Data for this exercise section start
theorem profileInv_move {s t : State} (hm : Move s t) (h : ProfileInv s) : ProfileInv t := by
  obtain ⟨hprofile, hcurrent, hspeed, hpending, hranges⟩ := h
  cases hm with
  | door st f timer hd =>
    have hs := hd.source_ne_unconfigured
    have ht := hd.ne_unconfigured
    have hnone : ∀ {p : Prop}, (p ↔ s.path.state = .unconfigured) → (p ↔ st = .unconfigured) :=
      fun hp => ⟨fun hx => absurd (hp.1 hx) hs, fun hx => absurd hx ht⟩
    exact ⟨hnone hprofile, hnone hcurrent, hspeed, hpending, hranges⟩
  | empties hs hne =>
    unfold windowAfterRemoval
    cases hp : s.window.pendingSpeed with
    | none => exact ⟨hprofile, hcurrent, hspeed, hpending, hranges⟩
    | some v =>
      refine ⟨hprofile, ⟨fun hx => (by cases hx), fun hx => absurd hx hs⟩, fun w hw => ?_,
        fun w hw => (by cases hw), hranges⟩
      cases hw
      exact hpending v hp
  | speeds v hs hv =>
    have hnew : ∀ w, some v = some w → 50 ≤ w ∧ w ≤ 1600 := fun w hw => by
      cases hw
      exact hv
    refine ⟨hprofile, ?_⟩
    simp only
    split
    · exact ⟨⟨fun hx => (by cases hx), fun hx => absurd hx hs⟩, hnew, fun w hw => (by cases hw), hranges⟩
    · exact ⟨hcurrent, hspeed, hnew, hranges⟩
  | _ => exact ⟨hprofile, hcurrent, hspeed, hpending, hranges⟩

theorem profileInv_unconfigured {s : State} (hprofile : s.setup.profile = none)
    (hcurrent : s.window.currentSpeed = none) (hpending : s.window.pendingSpeed = none)
    (hs : s.path.state = .unconfigured) : ProfileInv s := by
  simp [ProfileInv, hprofile, hcurrent, hpending, hs]

/-- The numbers of a profile as SETUP leaves them (R164, R165). -/
theorem profileInv_stored {s : State} {own : Nat} {f : SetupFrame} (h : setupFaulty own f = false) :
    ProfileInv ((stored s f).toState .linking) := by
  have hprofile : ((stored s f).toState .linking).setup.profile = some (profileOf f) := rfl
  have hcurrent : ((stored s f).toState .linking).window.currentSpeed = some (profileOf f).speed := rfl
  have hpending : ((stored s f).toState .linking).window.pendingSpeed = none := rfl
  have hs : ((stored s f).toState .linking).path.state = .linking := rfl
  obtain ⟨hn1, hn4⟩ := sensorCount_of_free h
  obtain ⟨hr1, hr14⟩ := rank_of_free h
  unfold ProfileInv
  rw [hprofile, hcurrent, hpending, hs]
  refine ⟨by simp, by simp, fun v hv => ?_, fun v hv => (by cases hv), fun p hp => ?_⟩
  · obtain rfl : (profileOf f).speed = v := by injection hv
    exact clampTo_bounds (by decide) _
  · obtain rfl : profileOf f = p := by injection hp
    have hclamped : ∀ {lo hi : Nat} (v : Nat), lo ≤ hi → lo ≤ clampTo lo hi v ∧ clampTo lo hi v ≤ hi :=
      fun v hle => clampTo_bounds hle v
    exact ⟨hn1, hn4, hr1, hr14, (hclamped _ (by decide)).1, (hclamped _ (by decide)).2,
      (hclamped (lo := 0) _ (by decide)).2, (hclamped (lo := 0) _ (by decide)).2,
      (hclamped (lo := 0) _ (by decide)).2, (hclamped (lo := 0) _ (by decide)).2,
      (hclamped (lo := 0) _ (by decide)).2, (hclamped _ (by decide)).1, (hclamped _ (by decide)).2,
      (hclamped _ (by decide)).1, (hclamped _ (by decide)).2⟩

theorem kept_profileInv : Kept ProfileInv where
  queue _ _ h := h
  time {s} _ h := by
    have hwindow : s.passTime.window = s.window.advance s.periodsLeft := rfl
    unfold ProfileInv at h ⊢
    rw [hwindow, WindowUnit.advance]
    split <;> exact h
  move _ hm h := profileInv_move hm h
  waits _ h := h
  resets _ := profileInv_unconfigured rfl rfl rfl rfl
  releases _ _ _ _ h := h
  restarts _ _ := profileInv_unconfigured rfl rfl rfl rfl
  setsUp _ _ _ _ _ hf _ := profileInv_stored hf
  resumes {s} epoch _ hs h := by
    obtain ⟨hprofile, hcurrent, hrest⟩ := h
    have hnone : ∀ {p : Prop}, (p ↔ s.path.state = .unconfigured) → (p ↔ PathState.run = .unconfigured) :=
      fun hp => by simpa [hs] using hp
    exact ⟨hnone hprofile, hnone hcurrent, hrest⟩
  greets _ _ h := h
  covers l hr h := covers_of_move (fun _ hm h => profileInv_move hm h) (fun _ h => h) l hr h
  delivers _ h := h

/-- A profile as SETUP may leave it, at a station of this number (R164). -/
theorem profileRanges_of_setup {s t : State} (hsetup : t.setup = s.setup) (h : ProfileRanges s)
    (ht : t.inReset = false) : ProfileRanges t := by
  have hnumber : t.stationNumber = s.stationNumber := by
    unfold State.stationNumber State.strapFault
    rw [hsetup]
  unfold ProfileRanges
  rw [hsetup, hnumber]
  exact ⟨fun hx => not_inReset ht hx, h.2⟩

theorem kept_profileRanges : Kept ProfileRanges where
  queue _ _ h := h
  time _ h := h
  move hr hm h := profileRanges_of_setup hm.setup h (hm.inReset.trans hr)
  waits _ h := h
  resets _ := ⟨fun _ => rfl, fun p hp => by cases hp⟩
  releases {s} straps sns cvr hr h := by
    have hnone : (released s straps sns cvr).setup.profile = none := h.1 hr
    exact ⟨fun _ => hnone, fun p hp => by rw [hnone] at hp; cases hp⟩
  restarts _ _ := ⟨fun _ => rfl, fun p hp => by cases hp⟩
  setsUp {s} f own hr hown _ hf _ := by
    refine ⟨fun ht => not_inReset hr ht, fun p hp => ?_⟩
    obtain rfl : profileOf f = p := by injection hp
    have hn := sensorCount_of_free hf
    refine ⟨clampTo_bounds (by decide) _, ⟨?_, ?_⟩, rfl, fun j hj => positions_of_free hf hj,
      ⟨own, hown, neighbours_of_free hf⟩, fun hx => ?_, fun hx => ?_, fun hx => ?_⟩
    · have hlength := setupPositions_length hf
      simp only [profileOf, List.length_cons]
      omega
    · simpa [profileOf] using setupModes_length hf
    · have hfault := setupFaultHolds_of_free hf .exitBWithoutDivert
      have hne : f.exitB ≠ 0 := fun h0 => hx (by simp [profileOf, h0])
      simp only [setupFaultHolds, Bool.and_eq_false_iff, bne_eq_false_iff_eq, Bool.not_eq_false'] at hfault
      simp [profileOf, hfault.resolve_left hne]
    · have hfault := setupFaultHolds_of_free hf .feedWithoutBridgeA
      have hfeed : f.roles.feed = true := hx
      simp only [setupFaultHolds, hfeed, Bool.true_and, beq_eq_false_iff_ne] at hfault
      exact fun h0 => hfault (BitVec.eq_of_toNat_eq h0)
    · have hfault := setupFaultHolds_of_free hf .deliveryWithExitA
      have hdelivery : f.roles.delivery = true := hx
      simp only [setupFaultHolds, hdelivery, Bool.true_and, bne_eq_false_iff_eq] at hfault
      simp [profileOf, hfault]
  resumes epoch hr _ h := profileRanges_of_setup rfl h hr
  greets _ _ h := h
  covers l hr h := by
    refine covers_of_move (fun hr hm h => profileRanges_of_setup hm.setup h (hm.inReset.trans hr)) ?_ l hr h
    exact fun _ h => h
  delivers _ h := h

/-- Settles O9: SETUP alone brings a profile, without a structural fault and clamped, and SPEED is clamped too. -/
theorem profileKept : Obligations.ProfileKept := by
  unfold Obligations.ProfileKept
  exact fun s t hstep => ⟨fun h => kept_profileInv.step h hstep, fun h => kept_profileRanges.step h hstep⟩

end Sys2Proof.Laws
end

section
/-! PROOFS. What the commands leave alone, over all commands. -/

namespace Sys2Proof.Laws

open Sys2Proof Sys2Proof.Machine Sys2Proof.Safety

/-- What no move changes, no run of moves changes. -/
theorem Moves.same {α : Type} {g : State → α} (hg : ∀ {s t : State}, Move s t → g t = g s) {s t : State}
    (h : Moves s t) : g t = g s :=
  h.keeps (P := fun u => g u = g s) (fun hm hu => (hg hm).trans hu) rfl

/-- Settles O3: the acting of a command is a function of the state. -/
theorem everyCommandAnswers : Obligations.EveryCommandAnswers := by
  unfold Obligations.EveryCommandAnswers
  intro c s
  cases c <;> exact ⟨_, rfl⟩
Data for this exercise section end
> _What this task involves_: Starting with the line that holds "obtain ⟨hr1, hr14⟩ := rank_of_free h" and ending with the line that holds "(ht : t.inReset", retype every line in the data above exactly, and nothing else.

> _Reply_:
  obtain ⟨hr1, hr14⟩ := rank_of_free h
  unfold ProfileInv
  rw [hprofile, hcurrent, hpending, hs]
  refine ⟨by simp, by simp, fun v hv => ?_, fun v hv => (by cases hv), fun p hp => ?_⟩
  · obtain rfl : (profileOf f).speed = v := by injection hv
    exact clampTo_bounds (by decide) _
  · obtain rfl : profileOf f = p := by injection hp
    have hclamped : ∀ {lo hi : Nat} (v : Nat), lo ≤ hi → lo ≤ clampTo lo hi v ∧ clampTo lo hi v ≤ hi :=
      fun v hle => clampTo_bounds hle v
    exact ⟨hn1, hn4, hr1, hr14, (hclamped _ (by decide)).1, (hclamped _ (by decide)).2,
      (hclamped (lo := 0) _ (by decide)).2, (hclamped (lo := 0) _ (by decide)).2,
      (hclamped (lo := 0) _ (by decide)).2, (hclamped (lo := 0) _ (by decide)).2,
      (hclamped (lo := 0) _ (by decide)).2, (hclamped _ (by decide)).1, (hclamped _ (by decide)).2,
      (hclamped _ (by decide)).1, (hclamped _ (by decide)).2⟩

theorem kept_profileInv : Kept ProfileInv where
  queue _ _ h := h
  time {s} _ h := by
    have hwindow : s.passTime.window = s.window.advance s.periodsLeft := rfl
    unfold ProfileInv at h ⊢
    rw [hwindow, WindowUnit.advance]
    split <;> exact h
  move _ hm h := profileInv_move hm h
  waits _ h := h
  resets _ := profileInv_unconfigured rfl rfl rfl rfl
  releases _ _ _ _ h := h
  restarts _ _ := profileInv_unconfigured rfl rfl rfl rfl
  setsUp _ _ _ _ _ hf _ := profileInv_stored hf
  resumes {s} epoch _ hs h := by
    obtain ⟨hprofile, hcurrent, hrest⟩ := h
    have hnone : ∀ {p : Prop}, (p ↔ s.path.state = .unconfigured) → (p ↔ PathState.run = .unconfigured) :=
      fun hp => by simpa [hs] using hp
    exact ⟨hnone hprofile, hnone hcurrent, hrest⟩
  greets _ _ h := h
  covers l hr h := covers_of_move (fun _ hm h => profileInv_move hm h) (fun _ h => h) l hr h
  delivers _ h := h

/-- A profile as SETUP may leave it, at a station of this number (R164). -/
theorem profileRanges_of_setup {s t : State} (hsetup : t.setup = s.setup) (h : ProfileRanges s)
    (ht : t.inReset = false) : ProfileRanges t := by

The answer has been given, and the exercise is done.